Невозможно было отказать: не так уж много радостей у него в жизни.

Она вздохнула, подняла ведро с грязной водой и поставила его на стол, чтобы замочить пеленки. Она всегда так делала – замачивала их в уже использованной воде. В этот день она постирала всего несколько вещей: пару пеленок и рубашек мальчиков. Это избавляло ее от повторного похода во двор за чистой водой. Да, это была тяжелая работа. А вечером Тед захочет помыться, как всегда в пятницу. Ему нужно больше воды, чем детям, значит, придется еще дважды сходить к колонке, а потом надо будет поставить кастрюли на печку, чтобы нагреть воду для лохани. Сильвию даже мысли об этом утомляли. Но, может, хоть это физическое напряжение спровоцирует что‑нибудь? Нужно постараться не думать о том, что не пришли месячные. Такое уже бывало. Чем больше об этом думаешь, тем больше вероятность задержки. Однажды она уже почти махнула рукой, а потом заболел ребенок, у него был жар, и она так волновалась, что и думать о них забыла, – так они тут же и пришли, на следующий день.

Сильвия вздохнула и посмотрела на часы, стоявшие на столе. Это были мамины часы, они правильно показывают время, хотя и совсем старые. Уже семь часов. Тед ушел полчаса назад. Пока он завтракал, она нянчила ребенка, и, если теперь поторопиться, можно успеть подмести пол, перед тем как разбудить остальных детей. И еще подать на стол хлеб и застывший жир. Главное, чтобы малышка подольше не просыпалась. Теперь начались проблемы с Фрэнком – он уже большой и такой подвижный. Сильвия терпеть не могла держать его безвылазно на высоком стуле, но другого выхода не было. Держать на стуле или привязывать к ножке стола. Слишком опасно отпускать его ползать вокруг, особенно когда топится печь и на ней греется в больших кастрюлях вода. Фрэнк уже пробует вставать на ножки и, чего доброго, еще опрокинет на себя кастрюлю с кипятком, если за ним не уследишь. А ей сегодня надо закончить работу к тому времени, как после обеда вернутся из школы дети, тогда Фрэнк сможет поползать по ступенькам на крыльце. Или, если она не справится со всеми делами, может, кто‑то из старших погуляет с ним. Бедный малыш! Он часто плачет. Ему, должно быть, очень скучно.

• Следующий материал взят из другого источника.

/-- HASHP (R133, R151). -/
def runHashp (c : Cmd) (v : Nat → Option View) : ExecRes :=
  match v 1, v 2, v 0 with
  | some a, some b, some d =>
    let log2 := c.p1 % 32
    let size := 2 ^ log2
    let salt := c.p1 / 2 ^ 32
    let key (s : Nat) : Nat := a.rawLin (16 + 2 * s)
    let val (s : Nat) : Int := a.linInt (17 + 2 * s)
    let n := b.t.elems
    let bad := ((List.range n).filter fun i => b.key32 i == emptyCode).length
    if c.strict && decide (0 < bad) then .error (fcIndex, 2)
    else if bits c.p1 6 5 = 3 then
      let out := (List.range n).flatMap fun i =>
        if b.key32 i = emptyCode then []
        else (slotMatches key size (b.key32 i) size (homeSlot salt log2 (b.key32 i))).map fun s => ((i : Int), val s)
      let cap := d.t.size 1
      let kept := out.take cap
      let ws := d.putWords ((List.range kept.length).flatMap fun i =>
        let p := kept.getD i (0, 0)
        [(2 * i, p.1), (2 * i + 1, p.2)])
      .ok ⟨ws ++ reportWrites v [n, bad, out.length - cap, kept.length], 0, some (2 * kept.length)⟩
    else
      let hit (i : Nat) : Option Nat :=
        if b.key32 i = emptyCode then none
        else (slotMatches key size (b.key32 i) size (homeSlot salt log2 (b.key32 i))).head?
      let ws := d.putWords ((List.range n).map fun i => (i, match hit i with
        | some s => val s
        | none => toSigned 32 c.p2))
      let ss := match v 4 with
        | some o => o.putWords ((List.range n).map fun i => (i, match hit i with
          | some s => (s : Int)
          | none => -1))
        | none => []
      .ok ⟨ws ++ ss ++ reportWrites v [n, bad, 0, d.t.elems], 0, none⟩
  | _, _, _ => .ok ⟨[], 0, none⟩

end Sys2Proof.Machine
end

Сильвия и Тед Миллеры и их пятеро детей жили в Ламбете. Они занимали две комнаты: первую довольно большую, около двенадцати квадратных футов, и вторую, чуть поменьше, в подвальном этаже дома на Лайн‑стрит – одного из нескольких типовых домов близ Кеннингтон‑лейн. Ступеньки с переднего фасада вели через маленькую прихожую прямо на улицу. Задняя комната выходила во двор, где находились колонка для воды, уборная и подвесной ящик, в котором можно было сохранять молоко, застывший жир и другие продукты хотя бы зимой. Летом ящик не слишком помогал – разве что держать всякий хлам.

Сильвия, Тед, новорожденный малыш и Фрэнк – предпоследний ребенок – спали в большой комнате, которая также служила кухней, а дважды в неделю и ванной. Фрэнк спал на одной постели с родителями, а новорожденная девочка – в нижнем ящике большого комода, доставшегося им в наследство от матери Сильвии. В нем хранилась одежда, кое‑какая еда и вообще бо́льшая часть их имущества. В одном конце комнаты, напротив кровати, стояла угольная печка, и как раз оставалось местечко для маленького складного столика под окном и старого высокого стула, тоже принадлежавшего матери Сильвии.

Семья ела по очереди: за столом не хватало места для всех сразу, да и стульев‑то было всего два. Дети обычно ели либо стоя, либо сидя на родительской кровати. Трое старших детей спали в маленькой комнате на широкой кровати валетом, как сардины в банке. Сильвия прикидывала, что там есть местечко еще для одного ребенка – для Фрэнка, – когда самая маленькая подрастет и уже не сможет спать в ящике. А потом… Сильвия решительно гнала мысли о том, что будет потом. Можно будет приспособить под кроватку ящик из‑под бананов – так поступают во многих семьях, и в маленькой комнате как раз нашлось бы для нее место.


Тед работал на городском складе, в часе ходьбы от дома. Трудился он по двенадцать часов в день, и платили ему двадцать три шиллинга в неделю. В округе говорили, что, пока кормилец зарабатывает фунт в неделю, семья еще может свести концы с концами, но если доход опустится ниже этого уровня, значит вы впали в нищету. За квартиру Миллеры платили семь шиллингов в неделю, и еще шиллинг в неделю уходил на уголь. Несмотря на это, полуподвал все равно оставался холодным и сырым – такова была оборотная сторона низкой квартирной платы. У подруги Сильвии Джоан, которая жила неподалеку, в трех комнатах на верхнем этаже, было семеро детей, и угля семья тратила меньше. И все же Сильвия не хотела бы оказаться на месте Джоан: Тед был таким добрым и мягким, он ни разу не ударил никого из детей, и уж конечно ни разу не поднял руку на Сильвию.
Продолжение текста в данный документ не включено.